Following his ordination, Guimbaolibot served as coadjutor priest in several parishes, including Tanauan in Leyte from November 1898 to May 1899, and later in Balangiga.

It was in Balangiga where he faced a harrowing ordeal, being falsely accused of involvement in the native uprising against American soldiers. He, along with other samareño priests, was subjected to the brutal 'water cure' torture during interrogation in Calbiga. His calm demeanor in prison was said to have inspired his fellow prisoners not to lose hope, and he asked them not to panic but rather to pray. He, together with a few other survivors, were eventually freed after the Americans deferred their sentence.
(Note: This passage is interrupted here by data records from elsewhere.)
-- ==== Sys2Proof/Syntax.lean ====
section
/-! DEFINITION. The commands and events the AP16 takes, one constructor per row of spec/opcode_table.json, with the
operands each carries in from outside (an address, a value, a time, the levels of balls, a converter's results). -/

namespace Sys2Proof

/-- The laser status and permit balls (R307, R326). -/
inductive LsrBall where
  | lrdy (p : Fin 16)
  | lalmN (p : Fin 16)
  | lema (p : Fin 16)
  | epermA
  | epermBN
  deriving DecidableEq, Repr

/-- A melt-pool input in one tick: what it converts to at φ0 and φ200 without trim, in LSB of the gain in force and before saturation,
or, where the parity check over the hearth sample link fails, the value received (R340, R344, R349, R351). -/
structure AfeRes where
  i : Nat
  v0 : Int := 0
  v200 : Int := 0
  ok0 : Bool := true
  ok200 : Bool := true
  deriving DecidableEq, Repr

/-- What enters one tick from outside the real-time logic (TICK_EDGE). -/
structure TickIn where
  /-- Time-clock cycles from the previous tick edge to this one (R78). -/
  dfrc : Nat := 1000
  /-- (block SOURCE, pier) pairs whose result was absent at its deadline (R61). -/
  late : List (Nat × Nat) := []
  /-- Piers whose φ200 sample results were absent at φ368 (R59, R61). -/
  late368 : List Nat := []
  /-- Time stamp, in 1/16 ns, of the first TICK_IN edge after this tick edge, where it decides which edge is nearest (R88). -/
  wireNext : Option Nat := none
  /-- Melt-pool results of the tick; an input not listed reads 0 with good parity. -/
  afe : List AfeRes := []
  /-- Filter outputs of the auxiliary inputs, for a start in this tick (R96, R356). -/
  aux : List Nat := []
  /-- Uncorrectable SRAM errors of the tick (R48): loop slots (R406), piers whose FIFO, profile or correction point is
  hit (R199, R215), stitch IDs (R244), the Nagus SRAM. -/
  loopUe : List Nat := []
  fifoUe : List Nat := []
  profUe : List Nat := []
  corUe : List Nat := []
  stitchUe : List Nat := []
  nagusUe : Bool := false
  /-- Code groups received on a pier's uplink in the tick outside frames: (pier, groups). A pier not listed receives an undisturbed
  line: TS in WAKE and SWEEP, else K28.5 (R271, R272). -/
  up : List (Nat × List (BitVec 10)) := []
  /-- The staged patch record that is hit, by its place in the staging buffer (R48). -/
  stageUe : Option Nat := none
  /-- Parity errors in link buffers (R48): (block SOURCE, pier). -/
  linkUe : List (Nat × Nat) := []
  /-- Corrected single-bit errors in correction points, one entry per error: the pier (R48, COR_ECC_p). -/
  corCe : List Nat := []
  /-- The levels of the permit balls permit emission at the edge (R331). -/
  eperm : Bool := true
  deriving DecidableEq, Repr

/-- A configuration request of the host (R645, R646, R649): MSI-X Enable and Function Mask, Bus Master Enable, the return
to D0, the two base address registers, or a read. -/
inductive CfgReq where
  | read (off : Nat)
  | msix (en mask : Bool)
  | busMaster (en : Bool)
  | toD0
  | bar0 (v : BitVec 32)
  | bar2 (v : BitVec 64)
  deriving DecidableEq, Repr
In 1903, Guimbaolibot was transferred to Guiuan, where he dedicated nearly half a century of his life. At his hometown, his pastoral concerns included the founding of a parochial school for children in 1903, a hospital in 1906, a high school in 1911, the construction of a new convent, and the repair of the historic parish church in the 1930s.

He was elevated to monsignor where he was first-ever priest in the Diocese of Calbayog and was conferred the honorary title of Supernumerary Privy Chamberlain (Domestic Prelate) on January 24, 1930. In 1947, he was paid a visit by Cardinal Francis Spellman.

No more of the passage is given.